Output only the lines of the entries that follow, starting at the one with "let kept := (s.setMoData" and running down to the one with "else if x.queue.contains m then", both included and unchanged.

Stored data entries
· · · ·
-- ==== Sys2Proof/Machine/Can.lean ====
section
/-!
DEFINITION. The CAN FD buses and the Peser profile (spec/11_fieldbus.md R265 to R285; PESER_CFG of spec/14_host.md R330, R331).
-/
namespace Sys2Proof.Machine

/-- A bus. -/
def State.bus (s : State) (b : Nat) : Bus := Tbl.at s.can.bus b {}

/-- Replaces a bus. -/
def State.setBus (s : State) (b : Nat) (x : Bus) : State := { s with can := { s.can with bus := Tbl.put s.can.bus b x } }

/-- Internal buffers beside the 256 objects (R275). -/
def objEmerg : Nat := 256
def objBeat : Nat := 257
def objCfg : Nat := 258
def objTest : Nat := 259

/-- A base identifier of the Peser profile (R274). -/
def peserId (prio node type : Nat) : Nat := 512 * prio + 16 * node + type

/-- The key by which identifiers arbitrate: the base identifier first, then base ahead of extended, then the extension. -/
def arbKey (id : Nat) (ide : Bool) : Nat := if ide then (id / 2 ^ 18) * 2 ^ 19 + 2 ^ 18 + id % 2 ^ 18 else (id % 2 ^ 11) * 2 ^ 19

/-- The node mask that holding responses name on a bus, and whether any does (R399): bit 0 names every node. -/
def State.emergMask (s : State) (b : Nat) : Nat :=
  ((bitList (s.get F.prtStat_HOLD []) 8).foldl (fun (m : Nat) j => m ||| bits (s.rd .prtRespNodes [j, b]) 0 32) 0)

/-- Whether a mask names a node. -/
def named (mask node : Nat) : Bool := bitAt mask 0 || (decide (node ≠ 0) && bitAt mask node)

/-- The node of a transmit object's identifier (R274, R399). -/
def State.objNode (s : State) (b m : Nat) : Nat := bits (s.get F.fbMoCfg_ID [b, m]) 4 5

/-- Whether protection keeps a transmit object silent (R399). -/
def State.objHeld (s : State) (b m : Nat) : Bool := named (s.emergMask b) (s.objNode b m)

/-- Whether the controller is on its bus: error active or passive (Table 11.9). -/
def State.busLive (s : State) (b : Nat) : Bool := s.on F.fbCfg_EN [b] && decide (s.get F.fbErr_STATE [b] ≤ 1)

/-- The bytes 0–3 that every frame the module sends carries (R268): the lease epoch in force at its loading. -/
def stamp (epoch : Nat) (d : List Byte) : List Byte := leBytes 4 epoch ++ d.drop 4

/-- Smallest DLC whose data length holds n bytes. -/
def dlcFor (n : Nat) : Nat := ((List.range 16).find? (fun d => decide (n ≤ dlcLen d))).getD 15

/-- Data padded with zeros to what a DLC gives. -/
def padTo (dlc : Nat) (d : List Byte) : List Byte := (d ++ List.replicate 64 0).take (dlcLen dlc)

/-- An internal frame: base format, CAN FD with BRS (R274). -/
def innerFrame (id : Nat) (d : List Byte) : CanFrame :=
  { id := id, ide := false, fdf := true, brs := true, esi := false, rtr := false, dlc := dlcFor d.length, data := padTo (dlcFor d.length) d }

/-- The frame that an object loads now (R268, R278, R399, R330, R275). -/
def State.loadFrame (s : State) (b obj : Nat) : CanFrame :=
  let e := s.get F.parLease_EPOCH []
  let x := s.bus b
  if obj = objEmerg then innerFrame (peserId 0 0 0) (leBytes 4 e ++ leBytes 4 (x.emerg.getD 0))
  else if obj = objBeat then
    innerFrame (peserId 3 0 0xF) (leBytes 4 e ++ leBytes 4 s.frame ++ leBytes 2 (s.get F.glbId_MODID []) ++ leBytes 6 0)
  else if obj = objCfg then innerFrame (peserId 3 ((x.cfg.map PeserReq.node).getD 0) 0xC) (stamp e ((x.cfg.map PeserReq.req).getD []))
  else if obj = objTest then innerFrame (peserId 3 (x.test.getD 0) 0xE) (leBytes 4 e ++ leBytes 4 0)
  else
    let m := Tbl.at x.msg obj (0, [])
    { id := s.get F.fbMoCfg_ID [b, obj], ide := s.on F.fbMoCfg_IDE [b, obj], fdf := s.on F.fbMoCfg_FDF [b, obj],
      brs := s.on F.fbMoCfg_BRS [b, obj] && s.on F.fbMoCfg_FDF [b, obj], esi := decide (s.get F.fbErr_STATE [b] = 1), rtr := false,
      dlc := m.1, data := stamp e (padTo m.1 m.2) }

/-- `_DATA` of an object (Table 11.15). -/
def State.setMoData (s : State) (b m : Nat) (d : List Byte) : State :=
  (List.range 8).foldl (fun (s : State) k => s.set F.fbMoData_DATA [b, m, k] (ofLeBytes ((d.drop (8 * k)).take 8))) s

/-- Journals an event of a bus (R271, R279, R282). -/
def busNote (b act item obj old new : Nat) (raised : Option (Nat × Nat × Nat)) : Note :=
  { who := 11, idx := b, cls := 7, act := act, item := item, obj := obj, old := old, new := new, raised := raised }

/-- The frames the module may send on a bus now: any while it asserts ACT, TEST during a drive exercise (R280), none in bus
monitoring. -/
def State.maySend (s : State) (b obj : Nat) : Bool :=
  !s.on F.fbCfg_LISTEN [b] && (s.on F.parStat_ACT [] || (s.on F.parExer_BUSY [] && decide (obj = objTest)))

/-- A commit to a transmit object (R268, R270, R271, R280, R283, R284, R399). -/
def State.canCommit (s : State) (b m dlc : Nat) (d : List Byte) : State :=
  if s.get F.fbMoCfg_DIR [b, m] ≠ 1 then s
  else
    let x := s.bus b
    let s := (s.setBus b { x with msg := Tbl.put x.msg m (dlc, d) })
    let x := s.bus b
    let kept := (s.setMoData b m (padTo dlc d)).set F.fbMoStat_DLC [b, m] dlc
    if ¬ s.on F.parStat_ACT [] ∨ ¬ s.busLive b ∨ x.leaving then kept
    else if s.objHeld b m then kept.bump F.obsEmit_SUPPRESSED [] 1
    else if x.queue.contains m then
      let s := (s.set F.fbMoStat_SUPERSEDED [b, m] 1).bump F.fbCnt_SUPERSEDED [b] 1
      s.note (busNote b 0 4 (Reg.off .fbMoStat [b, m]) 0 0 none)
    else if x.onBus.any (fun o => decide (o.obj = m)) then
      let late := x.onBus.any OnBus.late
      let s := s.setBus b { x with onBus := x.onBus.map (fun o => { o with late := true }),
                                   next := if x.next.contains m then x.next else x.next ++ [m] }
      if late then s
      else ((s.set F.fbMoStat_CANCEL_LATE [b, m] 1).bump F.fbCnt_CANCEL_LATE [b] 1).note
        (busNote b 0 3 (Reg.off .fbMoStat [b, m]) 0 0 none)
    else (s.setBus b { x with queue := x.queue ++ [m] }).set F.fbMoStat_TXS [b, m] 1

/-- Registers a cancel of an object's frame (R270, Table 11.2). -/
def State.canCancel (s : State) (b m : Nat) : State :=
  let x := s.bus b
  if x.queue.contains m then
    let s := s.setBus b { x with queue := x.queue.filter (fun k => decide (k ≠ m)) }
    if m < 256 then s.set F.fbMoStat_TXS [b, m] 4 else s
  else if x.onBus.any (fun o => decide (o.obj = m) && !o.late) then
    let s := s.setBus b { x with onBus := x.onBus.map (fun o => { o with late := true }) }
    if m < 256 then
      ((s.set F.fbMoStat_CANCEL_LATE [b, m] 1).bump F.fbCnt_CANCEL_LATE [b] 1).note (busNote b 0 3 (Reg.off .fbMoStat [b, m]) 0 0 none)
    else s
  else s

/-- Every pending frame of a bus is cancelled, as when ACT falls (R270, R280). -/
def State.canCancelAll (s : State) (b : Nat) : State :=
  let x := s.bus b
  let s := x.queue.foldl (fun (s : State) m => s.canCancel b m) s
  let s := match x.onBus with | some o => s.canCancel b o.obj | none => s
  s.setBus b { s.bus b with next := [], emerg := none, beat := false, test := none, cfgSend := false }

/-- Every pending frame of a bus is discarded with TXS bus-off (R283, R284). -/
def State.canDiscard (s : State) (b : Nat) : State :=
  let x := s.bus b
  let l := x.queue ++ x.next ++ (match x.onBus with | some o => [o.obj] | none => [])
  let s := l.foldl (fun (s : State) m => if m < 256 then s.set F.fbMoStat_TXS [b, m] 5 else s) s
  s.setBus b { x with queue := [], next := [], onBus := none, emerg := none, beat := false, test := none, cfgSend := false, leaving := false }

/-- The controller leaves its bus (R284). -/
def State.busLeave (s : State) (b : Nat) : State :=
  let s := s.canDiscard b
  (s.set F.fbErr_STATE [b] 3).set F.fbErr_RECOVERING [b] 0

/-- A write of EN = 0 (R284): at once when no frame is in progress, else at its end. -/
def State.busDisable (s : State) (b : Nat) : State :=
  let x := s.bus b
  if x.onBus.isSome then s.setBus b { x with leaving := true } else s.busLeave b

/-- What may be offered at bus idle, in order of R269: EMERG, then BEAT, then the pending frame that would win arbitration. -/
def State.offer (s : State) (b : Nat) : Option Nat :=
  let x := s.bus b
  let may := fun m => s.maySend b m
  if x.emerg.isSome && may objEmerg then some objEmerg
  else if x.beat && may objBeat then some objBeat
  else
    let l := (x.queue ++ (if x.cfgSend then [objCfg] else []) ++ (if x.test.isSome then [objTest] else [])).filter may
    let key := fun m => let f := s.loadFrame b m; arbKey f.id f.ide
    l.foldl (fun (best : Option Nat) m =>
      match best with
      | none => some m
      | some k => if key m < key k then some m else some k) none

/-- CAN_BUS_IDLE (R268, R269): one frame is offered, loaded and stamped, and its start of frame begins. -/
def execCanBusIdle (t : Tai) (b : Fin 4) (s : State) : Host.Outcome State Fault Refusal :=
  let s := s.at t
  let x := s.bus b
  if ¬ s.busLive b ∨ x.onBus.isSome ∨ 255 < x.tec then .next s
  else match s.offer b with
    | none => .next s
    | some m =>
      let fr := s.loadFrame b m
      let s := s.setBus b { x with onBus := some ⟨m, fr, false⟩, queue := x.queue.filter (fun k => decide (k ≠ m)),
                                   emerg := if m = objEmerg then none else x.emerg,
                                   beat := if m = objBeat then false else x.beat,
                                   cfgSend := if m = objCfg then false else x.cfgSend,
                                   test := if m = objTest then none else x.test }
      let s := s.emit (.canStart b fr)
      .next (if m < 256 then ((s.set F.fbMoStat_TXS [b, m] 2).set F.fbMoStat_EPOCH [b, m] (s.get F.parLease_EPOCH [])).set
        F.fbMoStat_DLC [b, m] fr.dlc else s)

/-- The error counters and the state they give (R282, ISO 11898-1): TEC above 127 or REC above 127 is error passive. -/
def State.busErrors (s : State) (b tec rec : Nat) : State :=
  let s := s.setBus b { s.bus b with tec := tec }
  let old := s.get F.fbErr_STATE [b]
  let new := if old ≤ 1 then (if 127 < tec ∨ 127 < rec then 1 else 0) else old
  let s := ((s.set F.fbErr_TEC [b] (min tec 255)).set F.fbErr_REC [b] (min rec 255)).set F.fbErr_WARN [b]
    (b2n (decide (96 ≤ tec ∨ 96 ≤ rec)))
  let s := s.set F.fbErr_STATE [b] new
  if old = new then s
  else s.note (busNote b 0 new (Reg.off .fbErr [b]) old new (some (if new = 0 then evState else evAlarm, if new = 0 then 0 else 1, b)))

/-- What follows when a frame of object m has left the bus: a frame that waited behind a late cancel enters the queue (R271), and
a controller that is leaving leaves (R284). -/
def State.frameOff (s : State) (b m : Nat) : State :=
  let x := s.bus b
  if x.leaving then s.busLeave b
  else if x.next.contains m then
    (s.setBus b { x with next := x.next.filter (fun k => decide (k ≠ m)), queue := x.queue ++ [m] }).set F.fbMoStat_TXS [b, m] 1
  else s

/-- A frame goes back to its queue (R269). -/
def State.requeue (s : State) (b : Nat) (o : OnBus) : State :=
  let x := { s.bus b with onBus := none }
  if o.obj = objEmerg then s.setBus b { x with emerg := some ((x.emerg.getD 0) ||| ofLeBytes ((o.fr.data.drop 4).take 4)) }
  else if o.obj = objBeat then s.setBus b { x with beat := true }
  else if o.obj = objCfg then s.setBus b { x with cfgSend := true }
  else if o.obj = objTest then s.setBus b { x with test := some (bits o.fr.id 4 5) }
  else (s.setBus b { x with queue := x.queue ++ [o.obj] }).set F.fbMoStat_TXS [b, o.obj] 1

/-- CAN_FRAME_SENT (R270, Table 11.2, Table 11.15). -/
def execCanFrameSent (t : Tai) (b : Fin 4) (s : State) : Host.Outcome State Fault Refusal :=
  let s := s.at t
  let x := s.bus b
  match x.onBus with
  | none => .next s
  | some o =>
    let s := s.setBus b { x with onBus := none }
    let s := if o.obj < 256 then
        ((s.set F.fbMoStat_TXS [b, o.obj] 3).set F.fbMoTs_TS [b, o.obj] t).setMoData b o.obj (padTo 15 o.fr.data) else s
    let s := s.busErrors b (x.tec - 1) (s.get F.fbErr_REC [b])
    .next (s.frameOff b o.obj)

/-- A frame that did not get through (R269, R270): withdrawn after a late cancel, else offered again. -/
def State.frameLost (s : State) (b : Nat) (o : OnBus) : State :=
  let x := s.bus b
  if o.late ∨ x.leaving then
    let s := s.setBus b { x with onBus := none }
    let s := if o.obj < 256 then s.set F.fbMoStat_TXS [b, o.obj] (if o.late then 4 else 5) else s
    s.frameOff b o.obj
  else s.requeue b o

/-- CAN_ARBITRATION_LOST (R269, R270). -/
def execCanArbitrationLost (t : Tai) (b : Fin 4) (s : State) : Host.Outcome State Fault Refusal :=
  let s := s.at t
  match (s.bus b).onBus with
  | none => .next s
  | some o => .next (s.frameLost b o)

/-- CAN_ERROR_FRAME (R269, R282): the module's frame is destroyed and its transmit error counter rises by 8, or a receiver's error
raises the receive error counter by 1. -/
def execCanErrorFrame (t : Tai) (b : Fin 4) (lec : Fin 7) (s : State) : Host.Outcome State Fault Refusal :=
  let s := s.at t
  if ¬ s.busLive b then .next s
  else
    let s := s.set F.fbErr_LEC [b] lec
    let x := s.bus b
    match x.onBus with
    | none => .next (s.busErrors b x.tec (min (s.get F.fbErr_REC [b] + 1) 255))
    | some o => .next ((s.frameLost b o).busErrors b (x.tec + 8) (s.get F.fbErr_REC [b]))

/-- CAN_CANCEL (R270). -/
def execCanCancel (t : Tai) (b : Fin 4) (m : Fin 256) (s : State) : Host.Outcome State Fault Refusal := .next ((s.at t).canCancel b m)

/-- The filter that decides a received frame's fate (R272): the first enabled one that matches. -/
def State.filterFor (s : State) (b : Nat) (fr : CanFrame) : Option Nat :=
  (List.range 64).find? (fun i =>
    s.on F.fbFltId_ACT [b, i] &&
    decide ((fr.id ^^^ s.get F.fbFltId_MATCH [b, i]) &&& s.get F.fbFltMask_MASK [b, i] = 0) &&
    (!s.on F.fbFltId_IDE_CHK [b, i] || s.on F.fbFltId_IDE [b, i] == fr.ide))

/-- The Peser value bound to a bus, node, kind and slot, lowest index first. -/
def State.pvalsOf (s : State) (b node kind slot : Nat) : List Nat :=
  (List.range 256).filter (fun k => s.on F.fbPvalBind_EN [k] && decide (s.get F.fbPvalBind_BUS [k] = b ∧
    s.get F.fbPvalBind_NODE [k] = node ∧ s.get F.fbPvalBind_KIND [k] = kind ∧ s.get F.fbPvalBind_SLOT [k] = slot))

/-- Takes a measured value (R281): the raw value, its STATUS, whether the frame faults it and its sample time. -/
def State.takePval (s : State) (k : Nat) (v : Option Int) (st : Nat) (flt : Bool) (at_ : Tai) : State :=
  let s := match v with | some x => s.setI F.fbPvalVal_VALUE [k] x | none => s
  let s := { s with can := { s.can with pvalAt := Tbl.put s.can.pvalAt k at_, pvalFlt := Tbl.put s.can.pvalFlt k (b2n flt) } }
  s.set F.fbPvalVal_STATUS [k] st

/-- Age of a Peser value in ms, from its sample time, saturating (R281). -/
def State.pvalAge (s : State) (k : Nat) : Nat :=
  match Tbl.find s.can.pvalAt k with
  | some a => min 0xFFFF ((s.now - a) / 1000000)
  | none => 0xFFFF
· · · ·
*Answer to the exercise*:
    let kept := (s.setMoData b m (padTo dlc d)).set F.fbMoStat_DLC [b, m] dlc
    if ¬ s.on F.parStat_ACT [] ∨ ¬ s.busLive b ∨ x.leaving then kept
    else if s.objHeld b m then kept.bump F.obsEmit_SUPPRESSED [] 1
    else if x.queue.contains m then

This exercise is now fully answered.